• **Exercise brief**
Please state how many lines in the records contain the string "mailbox", with no words besides the number.
BEGIN Data section
-- ==== Sys2Proof/Machine/InstOps.lean ====
section
/-! DEFINITION. Grants, and the reset and the destruction of an instance, as shared operations (spec/13 R420 to R423, R435
to R438; spec/01 R48). -/
namespace Sys2Proof.Machine

/-! ## Grants (R422) -/

/-- The rights that a grant table gives on a page. -/
def grantRights (l : List Grant) (page : Nat) : Bool × Bool :=
  (l.any fun g => g.gives page true false, l.any fun g => g.gives page false true)

/-- Joins neighbouring ranges of like rights, and drops ranges without rights. -/
def joinGrants : List Grant → List Grant
  | [] => []
  | g :: gs =>
    if !g.canRead && !g.canWrite then joinGrants gs
    else match joinGrants gs with
      | [] => [g]
      | h :: hs =>
        if g.page + g.pages = h.page && g.canRead == h.canRead && g.canWrite == h.canWrite then
          ⟨g.page, g.pages + h.pages, g.canRead, g.canWrite⟩ :: hs
        else g :: h :: hs

/-- A grant table after OP 1 adds rights to a range of pages, or OP 2 removes them. -/
def grantChange (l : List Grant) (add rd wr : Bool) (page pages : Nat) : List Grant :=
  let cuts := rising ((l.flatMap fun g => [g.page, g.page + g.pages]) ++ [page, page + pages])
  joinGrants ((cuts.zip (cuts.drop 1)).map fun (a, b) =>
    let (r, w) := grantRights l a
    let inside := decide (page ≤ a) && decide (a < page + pages)
    let f (old new : Bool) : Bool := if inside && new then add else old
    ⟨a, b - a, f r rd, f w wr⟩)

/-- Pages of a grant table. -/
def grantPages (l : List Grant) : Nat := l.foldl (fun a g => a + g.pages) 0

/-- R452: the CONFIG entry of a grant change (KIND 6): OFFSET holds the page, bits 28 and 29 the rights and bit 30 the
addition; MASK the pages; VALUE the instance. -/
def State.sendGrant (s : State) (i : Nat) (add rd wr : Bool) (page pages : Nat) : State :=
  s.configEntry 6 (page % 2 ^ 28 + b2n rd * 2 ^ 28 + b2n wr * 2 ^ 29 + b2n add * 2 ^ 30) pages i

/-! ## What an instance owns (Table 13.5) -/

/-- The Tideway channels in a QUOTA block. -/
def Instance.channels (x : Instance) : List Nat :=
  tidewayChannels.filter fun ch =>
    if ch < 0x010 then bitAt (x.q 0x1C 2) ch
    else if ch < 0x018 then bitAt (x.q 0x1E 1) (ch - 0x010)
    else if ch < 0x028 then bitAt (x.q 0x1F 1) (ch - 0x020)
    else if ch < 0x036 then bitAt (x.q 0x1B 1) (ch - 0x030)
    else if ch < 0x044 then bitAt (x.q 0x20 1) (ch - 0x040)
    else if ch = chPar then bitAt (x.q 0x20 1) 4
    else bitAt (x.q 0x21 1) (ch - 0x060)

/-- A range laid out as STREAMS: its first ID and its count. -/
def idRange (q : Nat) : Nat × Nat := (bitsOf q 0 12, bitsOf q 16 12)

/-- The IDs of a range. -/
def rangeIds (q : Nat) : List Nat := (upTo (idRange q).2).map fun k => (idRange q).1 + k

/-- A range holds an ID. -/
def rangeHas (q k : Nat) : Bool := decide ((idRange q).1 ≤ k) && decide (k < (idRange q).1 + (idRange q).2)

/-- The register of a channel's binding: a cluster channel of cluster `c` (Table 7), or a device channel. -/
def chanReg (c id : Nat) : Nat := if id < 0x300 then 0x00201000 + 0x10000 * c + 4 * id else 0x00260000 + 4 * (id - 0x300)

/-- A channel is bound to instance `i`. -/
def State.boundTo (s : State) (i c id : Nat) : Bool := s.bit (chanReg c id) 0 && s.fld (chanReg c id) 1 4 == i

/-- A channel's binding as its register shows it: VALID and INST `i`. -/
def State.boundShown (s : State) (i c id : Nat) : Bool :=
  let w := s.shownWord (chanReg c id)
  bitAt w 0 && bitsOf w 1 4 == i

/-- R437: unbinds a channel of instance `i`, also in a binding written while its cluster is withdrawn (R11, R506). -/
def State.unbind (s : State) (i c id : Nat) : State :=
  let key := chanReg c id
  let mine (w : Nat) : Bool := bitAt w 0 && bitsOf w 1 4 == i
  let w := NatMap.get 0 s.heldRegs key
  let s := if mine w then { s with heldRegs := NatMap.ins s.heldRegs key (putBits w 0 1 0) } else s
  if mine (s.regW key) then (s.setFld key 0 1 0).configEntry 1 key 1 0
  else if mine w then s.configEntry 1 key 1 0 else s

/-- The cluster and number of a channel's key. -/
def chanOfKey (k : Nat) : Nat × Nat := if k < 0x1C00 then (k / 0x400, k % 0x400) else (7, k - 0x1C00)

/-! ## Commands that wait in a mailbox -/

/-- No later event answers mailbox `m` any more. -/
def State.mbForget (s : State) (m : Nat) : State :=
  let drop (l : List (Nat × Nat)) : List (Nat × Nat) := l.filter fun x => x.1 != m
  { s with
    wd := { s.wd with asker := s.wd.asker.filter fun x => x.2 != m + 1 }
    bt := { s.bt with askers := s.bt.askers.filter fun x => x.mbox != m }
    markers := s.markers.map fun x => { x with askers := drop x.askers }
    commits := s.commits.map fun x => { x with askers := drop x.askers }
    learn := { s.learn with
      askers := drop s.learn.askers
      queue := s.learn.queue.map fun x => match x with
        | .static k add vid mac port inst => .static (if k = m then 16 else k) add vid mac port inst
        | p => p }
    ford := { s.ford with resync := if s.ford.resync = some m then none else s.ford.resync } }

/-- R386: long commands that act for instance `i`, other than the one that asked, end. -/
def State.endCommandsFor (s : State) (i : Nat) (asker : Option Nat) : State :=
  s.mbTaken.foldl (fun s m =>
    match (s.mbAt m).cmd with
    | some x =>
      if !x.quick && x.for_ m == some i && asker != some m then ((s.mbForget m).bfHostEnd m).mbAnswer m 0x0107 else s
    | none => s) s

/-! ## Instance reset (R435, Table 13.10) -/

/-- R435: instance `i`'s open cells, in GSEQ order. -/
def State.instCells (s : State) (i : Nat) : List Nat :=
  (s.cells.filter fun c => c.isOpen && c.hdr.inst == i).map fun c => c.hdr.gseq

/-- R48: an open cell is squashed. -/
def State.squashCell (s : State) (g : Nat) : State := (s.stopCell g).abandonCell g 2

/-- R253, R296: a launch of a stopped thread is discarded, and its request is outstanding no more. -/
def State.dropLaunch (s : State) (r : HelpReq) : State :=
  match s.threadAt r.c r.t with
  | some x => if x.uid = r.uid then s.requestDone r.c r.t 4 else s
  | none => s

/-- R296: a kernel of instance `i` stops; its completion is discarded. -/
def State.stopKernel (s : State) (g : Nat) : State :=
  match s.kernel g with
  | none => s
  | some k =>
    let (s, k) := s.caPostedAll g k
    ((s.dropLoad k).freeGroup g).dropLaunch k.launch.req

/-- Table 13.10, step 3: threads, kernels and launches, channels, locks and staged edits. -/
def State.instStopWork (s : State) (i : Nat) : State :=
  let mine := s.eg.threads.filter fun e => e.2.inst == i || s.cellInst e.2.gseq == i
  let s := mine.foldl (fun s e => s.stopThread (e.1 / 32) (e.1 % 32)) s
  -- a cell of another instance whose last thread has gone completes (R27)
  let s := (mine.map fun e => e.2.gseq).eraseDups.foldl (fun s g =>
    match s.cellAt g with
    | some c => if c.stage == .opened && (s.cellThreads g).isEmpty then s.completeCell g else s
    | none => s) s
  let s := (s.ca.groups.filter fun e => e.2.launch.req.inst == i).foldl (fun s e => s.stopKernel e.1) s
  let waiting := s.eg.launchReqs ++ s.ca.queue.map (·.req)
  let s := { s with
    ca := { s.ca with queue := s.ca.queue.filter fun x => x.req.inst != i }
    eg := { s.eg with
      launchReqs := s.eg.launchReqs.filter fun r => r.inst != i
      chans := s.eg.chans.filter fun e => let k := chanOfKey e.1; !s.boundTo i k.1 k.2 } }
  let s := (waiting.filter fun r => r.inst == i).foldl State.dropLaunch s
  (s.bfEnd (0x200 + i) i).discardEdits (· == i)

/-- R48: a stream restarts once what it holds now has left. -/
def State.restartStream (s : State) (st : Nat) : State :=
  let q := NatMap.get {} s.seqs st
  match (s.weir.filter fun e => e.stream == st).getLast? with
  | some e => { s with seqs := NatMap.put {} s.seqs st { q with restart := some (e.gseq, e.sub) } }
  | none => { s with seqs := NatMap.put {} s.seqs st ⟨0, !q.epoch, none⟩ }

/-- R109: a channel goes to its safe state, and its queues and FIFOs are emptied: releases that wait for it and the cells that
it has buffered. Standing forces stay in force (R102). -/
def State.chanReset (s : State) (ch : Nat) : State :=
  let s := { s with td := { s.td with
    due := s.td.due.filter fun d => d.chan != ch, inputs := s.td.inputs.filter fun c => c.src != ch } }
  let s :=
    if 0x040 ≤ ch && ch < 0x044 then
      (s.setUart (ch - 0x040) { s.uartAt (ch - 0x040) with rx := {}, xoffStop := false }).uartMarks (ch - 0x040)
    else if ch = chPar then (s.setPar { s.td.par with rx := {} }).parMarks
    else if 0x030 ≤ ch && ch < 0x036 then s.setGpio (ch - 0x030) { s.gpioAt (ch - 0x030) with cell := none }
    else s
  s.chansSafe [ch]

/-- Table 13.10, steps 3 to 5, once the instance's cells have completed or been squashed. -/
def State.instStop (s : State) (i : Nat) : State :=
  let x := s.instAt i
  let s := s.instStopWork i
  let s := ((rangeIds (x.q 0x24 4)).foldl State.restartStream s).weirRun
  let s := x.channels.foldl State.chanReset s
  s.modInst i fun x => { x with reset := x.reset.map fun r => { r with stopped := true } }

/-- R48, R455: squashes the instance's open cells, records every outcome, and goes on to steps 3 to 5. -/
def State.instSquash (s : State) (i : Nat) : State :=
  let x := s.instAt i
  let before := match x.reset with | some r => r.opened | none => []
  let left := s.instCells i
  let s := (before.filter fun g => !left.contains g).foldl (fun s g => s.resetEntry g i 0) s
  let s := left.foldl (fun s g => (s.resetEntry g i 1).squashCell g) s
  s.instStop i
END Data section
• **Answer section**
2